** SOURCE RECORDS follows **

theorem State.Live.reserve_reservations
    (active : (s.port terms.port).orphan = false → (s.port terms.port).state = .active) :
    (s.reserve terms.port terms.msg.addr d).ReservationsSound := by
  have sound := (Operation.servedSound_of_port served).mp (hs.sequencer.served o flight)
  obtain ⟨alone, room⟩ := sound.room locked
  by_cases barred : d.uncorrectable = true ∨ (s.port terms.port).orphan = true ∨
      (s.entry (pageOf terms.msg.addr)).mayWrite terms.port = false
  · rw [State.reserve_of_barred barred]
    exact hs.reservations
  · simp only [not_or, Bool.not_eq_true, Bool.not_eq_false] at barred
    obtain ⟨correctable, unmarked, writable⟩ := barred
    cases held : heldBy s.table.entries terms.port terms.msg.addr with
    | true =>
      rw [State.reserve_of_held correctable unmarked writable held]
      exact hs.reservations.of_places (restartTimers_map _ _ _ _ (fun _ => rfl) _) rfl rfl rfl
    | false =>
      rw [State.reserve_of_not_held correctable unmarked writable held]
      refine hs.reservations.append ?_ (fun named => ?_) sound.inRange (active unmarked) writable
      · exact ((noRoom_eq_false_iff _ _ _).mp room).resolve_right (by simp [held])
      · obtain ⟨e, stands, onWord⟩ := List.mem_map.mp named
        by_cases own : e.port = terms.port
        · exact nomatch held.symm.trans (heldBy_iff.mpr ⟨e, stands, onWord, own⟩)
        · have other : heldByOther s.table.entries terms.port terms.msg.addr = true :=
            List.any_eq_true.mpr ⟨e, stands, by simpa using And.intro onWord own⟩
          exact nomatch alone.symm.trans other

/-- After its reservation effect a LOCKED-READ has room for the entry it now has, or had. -/
theorem State.Live.reserve_room :
    heldByOther (s.reserve terms.port terms.msg.addr d).table.entries terms.port terms.msg.addr = false ∧
      noRoom (s.reserve terms.port terms.msg.addr d).table.entries terms.port terms.msg.addr = false := by
  have sound := (Operation.servedSound_of_port served).mp (hs.sequencer.served o flight)
  obtain ⟨alone, room⟩ := sound.room locked
  by_cases barred : d.uncorrectable = true ∨ (s.port terms.port).orphan = true ∨
      (s.entry (pageOf terms.msg.addr)).mayWrite terms.port = false
  · rw [State.reserve_of_barred barred]
    exact ⟨alone, room⟩
  · simp only [not_or, Bool.not_eq_true, Bool.not_eq_false] at barred
    obtain ⟨correctable, unmarked, writable⟩ := barred
    cases held : heldBy s.table.entries terms.port terms.msg.addr with
    | true =>
      rw [State.reserve_of_held correctable unmarked writable held]
      refine ⟨(heldByOther_restartTimers _ _ _ _ _ _).trans alone, (noRoom_eq_false_iff _ _ _).mpr (.inr ?_)⟩
      obtain ⟨e, stands, onWord, own⟩ := heldBy_iff.mp held
      have isOn : e.isOn terms.port terms.msg.addr = true := by simp [Reservation.isOn, onWord, own]
      exact heldBy_iff.mpr ⟨_, List.mem_map_of_mem stands, by simp [isOn, onWord], by simp [isOn, own]⟩
    | false =>
      rw [State.reserve_of_not_held correctable unmarked writable held]
      refine ⟨?_, (noRoom_eq_false_iff _ _ _).mpr (.inr (heldBy_iff.mpr ⟨_, List.mem_append_right _
        (List.mem_singleton.mpr rfl), rfl, rfl⟩))⟩
      simpa [heldByOther] using alone

theorem State.Live.reserve (active : (s.port terms.port).orphan = false → (s.port terms.port).state = .active) :
    (s.reserve terms.port terms.msg.addr d).Live := by
  have frame : s.ChangesOnly (s.reserve terms.port terms.msg.addr d) [.reservations, .parking] :=
    State.changesOnly_reserve
  have run := ((Operation.servedSound_of_port served).mp (hs.sequencer.served o flight)).running
  have control := frame .control (by decide)
  have port (q : Port) := frame.port_eq (by decide) q
  have sequencer : (s.reserve terms.port terms.msg.addr d).SequencerSound := by
    have flightAfter : (s.reserve terms.port terms.msg.addr d).sequencer = s.sequencer := frame .sequencer (by decide)
    have serves (q : Port) (serves : s.servesPort q) : (s.reserve terms.port terms.msg.addr d).servesPort q := by
      unfold State.servesPort
      rwa [flightAfter]
    have sound := (Operation.servedSound_of_port served).mp (hs.sequencer.served o flight)
    refine .of_flight (flightAfter.trans flight) (hs.sequencer.phase o flight)
      ((Operation.servedSound_of_port served).mpr ?_) (fun q granted => ?_) fun q marked => ?_
    · exact
        { sound with
          inRange := by rw [frame.size_eq (by decide)]; exact sound.inRange
          running := by rw [control]; exact run
          current := by rw [port]; exact sound.current
          room := fun _ => hs.reserve_room flight served locked }
    · rw [port] at granted ⊢
      obtain ⟨own, unmarked⟩ := hs.sequencer.granted q granted
      exact ⟨serves q own, unmarked⟩
    · rw [port] at marked
      exact serves q (hs.sequencer.orphan q marked)
  exact
    { high := (congrArg _ (frame .pins (by decide))).trans hs.high
      pins := hs.pins.of_states (frame .pins (by decide)) (congrArg _ control) fun q => congrArg _ (port q)
      entries := hs.entries.of_frame frame (by decide)
      offers := hs.offers.of_frame frame (by decide)
      reservations := hs.reserve_reservations flight served locked active
      parking := State.parkingSound_reserve hs.parking
      sequencer := sequencer
      clear := hs.clear.of_frame frame (by decide)
      items := by rw [control]; exact hs.items
      beforeRun := .of_run (by rw [control]; exact run) (by
        rw [frame.size_eq (by decide), frame .scrub (by decide)]
        exact hs.beforeRun.position)
      initClear := hs.initClear.of_frame frame (by decide) }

** End of SOURCE RECORDS **

◆ EXERCISE
Each line above should be copied exactly, with no line missing.

◆ WRITTEN RESPONSE
theorem State.Live.reserve_reservations
    (active : (s.port terms.port).orphan = false → (s.port terms.port).state = .active) :
    (s.reserve terms.port terms.msg.addr d).ReservationsSound := by
  have sound := (Operation.servedSound_of_port served).mp (hs.sequencer.served o flight)
  obtain ⟨alone, room⟩ := sound.room locked
  by_cases barred : d.uncorrectable = true ∨ (s.port terms.port).orphan = true ∨
      (s.entry (pageOf terms.msg.addr)).mayWrite terms.port = false
  · rw [State.reserve_of_barred barred]
    exact hs.reservations
  · simp only [not_or, Bool.not_eq_true, Bool.not_eq_false] at barred
    obtain ⟨correctable, unmarked, writable⟩ := barred
    cases held : heldBy s.table.entries terms.port terms.msg.addr with
    | true =>
      rw [State.reserve_of_held correctable unmarked writable held]
      exact hs.reservations.of_places (restartTimers_map _ _ _ _ (fun _ => rfl) _) rfl rfl rfl
    | false =>
      rw [State.reserve_of_not_held correctable unmarked writable held]
      refine hs.reservations.append ?_ (fun named => ?_) sound.inRange (active unmarked) writable
      · exact ((noRoom_eq_false_iff _ _ _).mp room).resolve_right (by simp [held])
      · obtain ⟨e, stands, onWord⟩ := List.mem_map.mp named
        by_cases own : e.port = terms.port
        · exact nomatch held.symm.trans (heldBy_iff.mpr ⟨e, stands, onWord, own⟩)
        · have other : heldByOther s.table.entries terms.port terms.msg.addr = true :=
            List.any_eq_true.mpr ⟨e, stands, by simpa using And.intro onWord own⟩
          exact nomatch alone.symm.trans other

/-- After its reservation effect a LOCKED-READ has room for the entry it now has, or had. -/
theorem State.Live.reserve_room :
    heldByOther (s.reserve terms.port terms.msg.addr d).table.entries terms.port terms.msg.addr = false ∧
      noRoom (s.reserve terms.port terms.msg.addr d).table.entries terms.port terms.msg.addr = false := by
  have sound := (Operation.servedSound_of_port served).mp (hs.sequencer.served o flight)
  obtain ⟨alone, room⟩ := sound.room locked
  by_cases barred : d.uncorrectable = true ∨ (s.port terms.port).orphan = true ∨
      (s.entry (pageOf terms.msg.addr)).mayWrite terms.port = false
  · rw [State.reserve_of_barred barred]
    exact ⟨alone, room⟩
  · simp only [not_or, Bool.not_eq_true, Bool.not_eq_false] at barred
    obtain ⟨correctable, unmarked, writable⟩ := barred
    cases held : heldBy s.table.entries terms.port terms.msg.addr with
    | true =>
      rw [State.reserve_of_held correctable unmarked writable held]
      refine ⟨(heldByOther_restartTimers _ _ _ _ _ _).trans alone, (noRoom_eq_false_iff _ _ _).mpr (.inr ?_)⟩
      obtain ⟨e, stands, onWord, own⟩ := heldBy_iff.mp held
      have isOn : e.isOn terms.port terms.msg.addr = true := by simp [Reservation.isOn, onWord, own]
      exact heldBy_iff.mpr ⟨_, List.mem_map_of_mem stands, by simp [isOn, onWord], by simp [isOn, own]⟩
    | false =>
      rw [State.reserve_of_not_held correctable unmarked writable held]
      refine ⟨?_, (noRoom_eq_false_iff _ _ _).mpr (.inr (heldBy_iff.mpr ⟨_, List.mem_append_right _
        (List.mem_singleton.mpr rfl), rfl, rfl⟩))⟩
      simpa [heldByOther] using alone

theorem State.Live.reserve (active : (s.port terms.port).orphan = false → (s.port terms.port).state = .active) :
    (s.reserve terms.port terms.msg.addr d).Live := by
  have frame : s.ChangesOnly (s.reserve terms.port terms.msg.addr d) [.reservations, .parking] :=
    State.changesOnly_reserve
  have run := ((Operation.servedSound_of_port served).mp (hs.sequencer.served o flight)).running
  have control := frame .control (by decide)
  have port (q : Port) := frame.port_eq (by decide) q
  have sequencer : (s.reserve terms.port terms.msg.addr d).SequencerSound := by
    have flightAfter : (s.reserve terms.port terms.msg.addr d).sequencer = s.sequencer := frame .sequencer (by decide)
    have serves (q : Port) (serves : s.servesPort q) : (s.reserve terms.port terms.msg.addr d).servesPort q := by
      unfold State.servesPort
      rwa [flightAfter]
    have sound := (Operation.servedSound_of_port served).mp (hs.sequencer.served o flight)
    refine .of_flight (flightAfter.trans flight) (hs.sequencer.phase o flight)
      ((Operation.servedSound_of_port served).mpr ?_) (fun q granted => ?_) fun q marked => ?_
    · exact
        { sound with
          inRange := by rw [frame.size_eq (by decide)]; exact sound.inRange
          running := by rw [control]; exact run
          current := by rw [port]; exact sound.current
          room := fun _ => hs.reserve_room flight served locked }
    · rw [port] at granted ⊢
      obtain ⟨own, unmarked⟩ := hs.sequencer.granted q granted
      exact ⟨serves q own, unmarked⟩
    · rw [port] at marked
      exact serves q (hs.sequencer.orphan q marked)
  exact
    { high := (congrArg _ (frame .pins (by decide))).trans hs.high
      pins := hs.pins.of_states (frame .pins (by decide)) (congrArg _ control) fun q => congrArg _ (port q)
      entries := hs.entries.of_frame frame (by decide)
      offers := hs.offers.of_frame frame (by decide)
      reservations := hs.reserve_reservations flight served locked active
      parking := State.parkingSound_reserve hs.parking
      sequencer := sequencer
      clear := hs.clear.of_frame frame (by decide)
      items := by rw [control]; exact hs.items
      beforeRun := .of_run (by rw [control]; exact run) (by
        rw [frame.size_eq (by decide), frame .scrub (by decide)]
        exact hs.beforeRun.position)
      initClear := hs.initClear.of_frame frame (by decide) }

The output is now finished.